## Work request
Starting with the line that contains "def wstateCode : WState → Nat" and stopping after the line that contains "d.watch.watches.any (fun e", return each line below exactly as written, with no others.
*** Opening of Task material ***
/-! Block WCH at 0x010B0000. -/
/-- WCH_INFO, address (02 R72, Table 02.13). -/
abbrev WCH.INFO : Nat := 0x010B0000
def WCH.INFO_VERSION : Fld := ⟨WCH.INFO, 31, 24, .ro, 3⟩
def WCH.INFO_NUM_WATCH : Fld := ⟨WCH.INFO, 12, 0, .ro, 4096⟩
/-- WCH_LOG_CTRL, address (02 R72, Table 02.14). -/
abbrev WCH.LOG_CTRL : Nat := 0x010B0004
def WCH.LOG_CTRL_LOG_THIN : Fld := ⟨WCH.LOG_CTRL, 0, 0, .rw, 0⟩
/-- WCH_ARM_OP, address (02 R72, Table 02.15). -/
abbrev WCH.ARM_OP : Nat := 0x010B0010
def WCH.ARM_OP_OP : Fld := ⟨WCH.ARM_OP, 31, 30, .wo, 0⟩
def WCH.ARM_OP_WATCH_ID : Fld := ⟨WCH.ARM_OP, 11, 0, .wo, 0⟩
/-- WCH_ARM_COUNT, address (02 R72, Table 02.16). -/
abbrev WCH.ARM_COUNT : Nat := 0x010B0014
def WCH.ARM_COUNT_ENTRIES : Fld := ⟨WCH.ARM_COUNT, 8, 0, .ro, 0⟩
/-- WCH_ARM_CLEAR, address (02 R72, Table 02.16). -/
abbrev WCH.ARM_CLEAR : Nat := 0x010B0018
def WCH.ARM_CLEAR_CLEAR : Fld := ⟨WCH.ARM_CLEAR, 0, 0, .wo, 0⟩
/-- WCH_ARM_STATUS, address (02 R72, Table 02.17). -/
abbrev WCH.ARM_STATUS : Nat := 0x010B001C
def WCH.ARM_STATUS_LIST_FULL : Fld := ⟨WCH.ARM_STATUS, 31, 31, .ro, 0⟩
def WCH.ARM_STATUS_BAD_OP : Fld := ⟨WCH.ARM_STATUS, 30, 30, .ro, 0⟩
def WCH.ARM_STATUS_RESULT : Fld := ⟨WCH.ARM_STATUS, 29, 28, .ro, 0⟩
def WCH.ARM_STATUS_REASON : Fld := ⟨WCH.ARM_STATUS, 20, 16, .ro, 0⟩
def WCH.ARM_STATUS_WATCH_ID : Fld := ⟨WCH.ARM_STATUS, 11, 0, .ro, 0⟩
/-- WCH_STATE_CNT0, address (02 R72, Table 02.18). -/
abbrev WCH.STATE_CNT0 : Nat := 0x010B0020
def WCH.STATE_CNT0_ARMED : Fld := ⟨WCH.STATE_CNT0, 28, 16, .ro, 0⟩
def WCH.STATE_CNT0_IDLE : Fld := ⟨WCH.STATE_CNT0, 12, 0, .ro, 4096⟩
/-- WCH_STATE_CNT1, address (02 R72, Table 02.18). -/
abbrev WCH.STATE_CNT1 : Nat := 0x010B0024
def WCH.STATE_CNT1_FAILED : Fld := ⟨WCH.STATE_CNT1, 28, 16, .ro, 0⟩
def WCH.STATE_CNT1_RUNNING : Fld := ⟨WCH.STATE_CNT1, 12, 0, .ro, 0⟩
/-- WCH_STATE_CNT2, address (02 R72, Table 02.18). -/
abbrev WCH.STATE_CNT2 : Nat := 0x010B0028
def WCH.STATE_CNT2_RETIRING : Fld := ⟨WCH.STATE_CNT2, 12, 0, .ro, 0⟩
/-- WCH_COV_FRAME, address (02 R72, Table 02.19). -/
abbrev WCH.COV_FRAME : Nat := 0x010B0030
def WCH.COV_FRAME_FRAME_NO : Fld := ⟨WCH.COV_FRAME, 31, 0, .ro, 0⟩
/-- WCH_COV_LOW, address (02 R72, Table 02.19). -/
abbrev WCH.COV_LOW : Nat := 0x010B0034
def WCH.COV_LOW_COV : Fld := ⟨WCH.COV_LOW, 31, 16, .ro, 0⟩
def WCH.COV_LOW_WATCH_ID : Fld := ⟨WCH.COV_LOW, 11, 0, .ro, 0⟩
/-- WCH_GRP_TRIP, address (02 R72, Table 02.20). -/
abbrev WCH.GRP_TRIP (i : Nat) : Nat := 0x010B0040 + 4 * i
def WCH.GRP_TRIP_TRIP (i : Nat) : Fld := ⟨WCH.GRP_TRIP i, 31, 0, .ro, 0⟩
/-- WCH_LOG_WR, address (02 R72, Table 02.21). -/
abbrev WCH.LOG_WR : Nat := 0x010B0060
def WCH.LOG_WR_WR : Fld := ⟨WCH.LOG_WR, 9, 0, .ro, 0⟩
/-- WCH_LOG_RD, address (02 R72, Table 02.21). -/
abbrev WCH.LOG_RD : Nat := 0x010B0064
def WCH.LOG_RD_RD : Fld := ⟨WCH.LOG_RD, 9, 0, .rw, 0⟩
/-- WCH_LOG_STAT, address (02 R72, Table 02.21). -/
abbrev WCH.LOG_STAT : Nat := 0x010B0068
def WCH.LOG_STAT_FULL : Fld := ⟨WCH.LOG_STAT, 31, 31, .ro, 0⟩
def WCH.LOG_STAT_CLR_LOST : Fld := ⟨WCH.LOG_STAT, 30, 30, .wo, 0⟩
def WCH.LOG_STAT_LOST : Fld := ⟨WCH.LOG_STAT, 15, 0, .ro, 0⟩
/-- WCH_INJ, address (02 R72, Table 02.21). -/
abbrev WCH.INJ : Nat := 0x010B0070
def WCH.INJ_ARM : Fld := ⟨WCH.INJ, 31, 31, .rw, 0⟩
def WCH.INJ_CODE : Fld := ⟨WCH.INJ, 19, 16, .rw, 0⟩
def WCH.INJ_WATCH_ID : Fld := ⟨WCH.INJ, 11, 0, .rw, 0⟩
/-- WCH_GRP_FIRST_W, address (02 R72, Table 02.22). -/
abbrev WCH.GRP_FIRST_W (i : Nat) : Nat := 0x010B1000 + 8 * i
def WCH.GRP_FIRST_W_VALID (i : Nat) : Fld := ⟨WCH.GRP_FIRST_W i, 31, 31, .ro, 0⟩
def WCH.GRP_FIRST_W_CODE (i : Nat) : Fld := ⟨WCH.GRP_FIRST_W i, 19, 16, .ro, 0⟩
def WCH.GRP_FIRST_W_WATCH_ID (i : Nat) : Fld := ⟨WCH.GRP_FIRST_W i, 11, 0, .ro, 0⟩
/-- WCH_GRP_FIRST_F, address (02 R72, Table 02.22). -/
abbrev WCH.GRP_FIRST_F (i : Nat) : Nat := 0x010B1004 + 8 * i
def WCH.GRP_FIRST_F_FRAME_NO (i : Nat) : Fld := ⟨WCH.GRP_FIRST_F i, 31, 0, .ro, 0⟩
/-- WCH_SIG_USE0, address (04 R147, Table 04.14). -/
abbrev WCH.SIG_USE0 : Nat := 0x010B0080
def WCH.SIG_USE0_HIST : Fld := ⟨WCH.SIG_USE0, 20, 16, .ro, 0⟩
def WCH.SIG_USE0_ENTRIES : Fld := ⟨WCH.SIG_USE0, 9, 0, .ro, 0⟩
/-- WCH_SIG_USE1, address (04 R147, Table 04.14). -/
abbrev WCH.SIG_USE1 : Nat := 0x010B0084
def WCH.SIG_USE1_CORR : Fld := ⟨WCH.SIG_USE1, 10, 0, .ro, 0⟩
/-- WCH_SIG_INJ, address (04 R147, Table 04.14). -/
abbrev WCH.SIG_INJ : Nat := 0x010B0088
def WCH.SIG_INJ_ARM : Fld := ⟨WCH.SIG_INJ, 31, 31, .rw, 0⟩
def WCH.SIG_INJ_WATCH_ID : Fld := ⟨WCH.SIG_INJ, 27, 16, .rw, 0⟩
def WCH.SIG_INJ_MODE : Fld := ⟨WCH.SIG_INJ, 2, 0, .rw, 0⟩
def WCH.descs0 : List RegDesc := [
  ⟨0x0000, 0, 1, 0, 1, fun _ _ => [WCH.INFO_VERSION, WCH.INFO_NUM_WATCH]⟩,
  ⟨0x0004, 0, 1, 0, 1, fun _ _ => [WCH.LOG_CTRL_LOG_THIN]⟩,
  ⟨0x0010, 0, 1, 0, 1, fun _ _ => [WCH.ARM_OP_OP, WCH.ARM_OP_WATCH_ID]⟩,
  ⟨0x0014, 0, 1, 0, 1, fun _ _ => [WCH.ARM_COUNT_ENTRIES]⟩,
  ⟨0x0018, 0, 1, 0, 1, fun _ _ => [WCH.ARM_CLEAR_CLEAR]⟩,
  ⟨0x001C, 0, 1, 0, 1, fun _ _ => [WCH.ARM_STATUS_LIST_FULL, WCH.ARM_STATUS_BAD_OP, WCH.ARM_STATUS_RESULT, WCH.ARM_STATUS_REASON, WCH.ARM_STATUS_WATCH_ID]⟩,
  ⟨0x0020, 0, 1, 0, 1, fun _ _ => [WCH.STATE_CNT0_ARMED, WCH.STATE_CNT0_IDLE]⟩,
  ⟨0x0024, 0, 1, 0, 1, fun _ _ => [WCH.STATE_CNT1_FAILED, WCH.STATE_CNT1_RUNNING]⟩,
  ⟨0x0028, 0, 1, 0, 1, fun _ _ => [WCH.STATE_CNT2_RETIRING]⟩,
  ⟨0x0030, 0, 1, 0, 1, fun _ _ => [WCH.COV_FRAME_FRAME_NO]⟩,
  ⟨0x0034, 0, 1, 0, 1, fun _ _ => [WCH.COV_LOW_COV, WCH.COV_LOW_WATCH_ID]⟩,
  ⟨0x0040, 4, 8, 0, 1, fun i _ => [WCH.GRP_TRIP_TRIP i]⟩]
def WCH.descs1 : List RegDesc := [
  ⟨0x0060, 0, 1, 0, 1, fun _ _ => [WCH.LOG_WR_WR]⟩,
  ⟨0x0064, 0, 1, 0, 1, fun _ _ => [WCH.LOG_RD_RD]⟩,
  ⟨0x0068, 0, 1, 0, 1, fun _ _ => [WCH.LOG_STAT_FULL, WCH.LOG_STAT_CLR_LOST, WCH.LOG_STAT_LOST]⟩,
  ⟨0x0070, 0, 1, 0, 1, fun _ _ => [WCH.INJ_ARM, WCH.INJ_CODE, WCH.INJ_WATCH_ID]⟩,
  ⟨0x1000, 8, 256, 0, 1, fun i _ => [WCH.GRP_FIRST_W_VALID i, WCH.GRP_FIRST_W_CODE i, WCH.GRP_FIRST_W_WATCH_ID i]⟩,
  ⟨0x1004, 8, 256, 0, 1, fun i _ => [WCH.GRP_FIRST_F_FRAME_NO i]⟩,
  ⟨0x0080, 0, 1, 0, 1, fun _ _ => [WCH.SIG_USE0_HIST, WCH.SIG_USE0_ENTRIES]⟩,
  ⟨0x0084, 0, 1, 0, 1, fun _ _ => [WCH.SIG_USE1_CORR]⟩,
  ⟨0x0088, 0, 1, 0, 1, fun _ _ => [WCH.SIG_INJ_ARM, WCH.SIG_INJ_WATCH_ID, WCH.SIG_INJ_MODE]⟩]
/-- The registers of block WCH. -/
def WCH.descs : List RegDesc := WCH.descs0 ++ WCH.descs1
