-- ==== Sys2Proof/Machine/WatchOps.lean ====
section
/-!
DEFINITION. Watches: the fields of a descriptor (Tables 02.1 to 02.6), the persistence filter, trips and group clears.
-/

namespace Sys2Proof.Machine

/-- Host-written word `k` of the descriptor of watch `w` (R36, Table 02.1). -/
def Dev.wd (d : Dev) (w k : Nat) : Nat := tabGet 0 d.watch.desc (64 * w + k)

/-- The device-written area of watch `w` and its queue. -/
def Dev.watchOf (d : Dev) (w : Nat) : Watch := tabGet Watch.idle d.watch.watches w

/-- Replace watch `w`. -/
def Dev.putWatch (d : Dev) (w : Nat) (x : Watch) : Dev :=
  { d with watch := { d.watch with watches := tabSet Watch.idle d.watch.watches w x } }

/-! WD_CFG (Table 02.2). -/
def Dev.wdKind (d : Dev) (w : Nat) : Nat := bitsAt (d.wd w 0) 3 0
def Dev.wdPass (d : Dev) (w : Nat) : Bool := bit (d.wd w 0) 4
def Dev.wdSparse (d : Dev) (w : Nat) : Bool := bit (d.wd w 0) 5
def Dev.wdLatch (d : Dev) (w : Nat) : Bool := bit (d.wd w 0) 6
def Dev.wdPrio (d : Dev) (w : Nat) : Nat := bitsAt (d.wd w 0) 10 8
def Dev.wdGroup (d : Dev) (w : Nat) : Nat := bitsAt (d.wd w 0) 23 16

/-! WD_FILTER (Table 02.3). -/
def Dev.wdK (d : Dev) (w : Nat) : Nat := bitsAt (d.wd w 1) 6 0
def Dev.wdN (d : Dev) (w : Nat) : Nat := bitsAt (d.wd w 1) 22 16

/-! WD_SRC to WD_MODEL (Tables 02.4, 02.5). -/
def Dev.wdPort (d : Dev) (w : Nat) : Nat := bitsAt (d.wd w 2) 1 0
def Dev.wdSrcType (d : Dev) (w : Nat) : Nat := bitsAt (d.wd w 2) 29 28
def Dev.wdDeadline (d : Dev) (w : Nat) : Nat := bitsAt (d.wd w 3) 15 0
def Dev.wdMinCov (d : Dev) (w : Nat) : Nat := bitsAt (d.wd w 4) 15 0
def Dev.wdDecl (d : Dev) (w : Nat) : Nat := d.wd w 5
def Dev.wdModel (d : Dev) (w : Nat) : Nat := bitsAt (d.wd w 6) 15 0
def Dev.wdLayer (d : Dev) (w : Nat) : Nat := bitsAt (d.wd w 6) 31 16

/-- Watch `w` is bound to output channel `c`. -/
def Dev.wdBinds (d : Dev) (w c : Nat) : Bool := bit (d.wd w (8 + c / 32)) (c % 32)

/-- Output channels that watch `w` is bound to. -/
def Dev.wdChans (d : Dev) (w : Nat) : List Nat := (List.range 128).filter (d.wdBinds w)

/-- Word `k` of the kind area (offset 0x40 on). -/
def Dev.wdKindWord (d : Dev) (w k : Nat) : Nat := d.wd w (16 + k)

/-- The state is RUNNING, FAILED or RETIRING. -/
def WState.checks : WState → Bool
  | .running | .failed | .retiring => true
  | _ => false

/-- Code of a state (Table 02.9). -/
def wstateCode : WState → Nat
  | .idle => 0
  | .armed => 1
  | .running => 2
  | .failed => 3
  | .retiring => 4

/-- Watches that are not IDLE, in ascending order. -/
def Dev.activeWatches (d : Dev) : List Nat := (d.watch.watches.filter (fun e => e.2.state != .idle)).map (·.1)

/-- Number of watches in a state (Table 02.18). -/
def Dev.stateCount (d : Dev) (x : WState) : Nat :=
  if x = .idle then 4096 - d.activeWatches.length
  else (d.watch.watches.filter (fun e => e.2.state == x)).length

/-- The cause of a group is present (R69). -/
def Dev.groupCause (d : Dev) (g : Nat) : Bool :=
  d.watch.watches.any (fun e => d.wdGroup e.1 == g &&
    ((e.2.state == .failed && d.wdK e.1 ≤ e.2.filtCnt) || (e.2.state == .retiring && e.2.tripped)))

/-- The cause of a source is present (R427): a lasting cause, or the cause of a group; an injected source has none (R428). -/
def Dev.causeNow (d : Dev) (n : Nat) : Bool :=
  if 768 ≤ n then d.groupCause (n - 768) else tabGet false d.snag.cause n

/-- The actions of an accepted clear of a group (R69). -/
def Dev.groupClear (d : Dev) (g : Nat) : Dev :=
  let ws := d.watch.watches.map (fun e =>
    if d.wdGroup e.1 == g && e.2.state == .failed then (e.1, { e.2 with state := .running }) else e)
  let d1 := { d with watch := { d.watch with watches := ws } }
  (((d1.flag (WCH.GRP_FIRST_W_VALID g) false).put (WCH.GRP_FIRST_W_CODE g) 0).put (WCH.GRP_FIRST_W_WATCH_ID g) 0).put
    (WCH.GRP_FIRST_F_FRAME_NO g) 0

/-- A trip sets the group's source and records its first failure (R68). -/
def Dev.trip (d : Dev) (w frame code : Nat) : Dev :=
  let g := d.wdGroup w
  let d1 := if d.on (WCH.GRP_FIRST_W_VALID g) then d
    else (((d.flag (WCH.GRP_FIRST_W_VALID g) true).put (WCH.GRP_FIRST_W_CODE g) code).put (WCH.GRP_FIRST_W_WATCH_ID g) w).put
      (WCH.GRP_FIRST_F_FRAME_NO g) frame
  d1.setSource (768 + g) w false

/-- Advance the persistence filter of a watch with an evaluation of frame `frame` and code `code` (R66, R67), and trip (Table 02.9). -/
def Dev.filterAdvance (d : Dev) (w frame code : Nat) : Dev :=
  let x := d.watchOf w
  let n := d.wdN w
  let hist := (2 * x.hist + (if code = 0 then 0 else 1)) % 2 ^ n
  let cnt := popcount n hist
  let x1 := { x with hist := hist, filtCnt := cnt }
  if d.wdK w ≤ cnt && (x.state == .running || x.state == .retiring) then
    let x2 := if x.state == .running then { x1 with state := .failed } else { x1 with tripped := true }
    (d.putWatch w x2).trip w frame code
  else d.putWatch w x1

/-- The watch returns to IDLE: its device-written area is cleared (Table 02.9). A PASS watch goes on holding its channels until the next
boundary (R45). -/
def Dev.toIdle (d : Dev) (w : Nat) : Dev :=
  let x := d.watchOf w
  let d1 := d.putWatch w { Watch.idle with holds := x.holds, release := x.holds.isSome }
  { d1 with skim := { d1.skim with jobs := d1.skim.jobs.filter (fun e => e.1 / 4294967296 != w) },
            sig := { d1.sig with seq := tabErase d1.sig.seq w } }

end Sys2Proof.Machine
end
*** Close of Task material ***
## Task result
def wstateCode : WState → Nat
  | .idle => 0
  | .armed => 1
  | .running => 2
  | .failed => 3
  | .retiring => 4

/-- Watches that are not IDLE, in ascending order. -/
def Dev.activeWatches (d : Dev) : List Nat := (d.watch.watches.filter (fun e => e.2.state != .idle)).map (·.1)

/-- Number of watches in a state (Table 02.18). -/
def Dev.stateCount (d : Dev) (x : WState) : Nat :=
  if x = .idle then 4096 - d.activeWatches.length
  else (d.watch.watches.filter (fun e => e.2.state == x)).length

/-- The cause of a group is present (R69). -/
def Dev.groupCause (d : Dev) (g : Nat) : Bool :=
  d.watch.watches.any (fun e => d.wdGroup e.1 == g &&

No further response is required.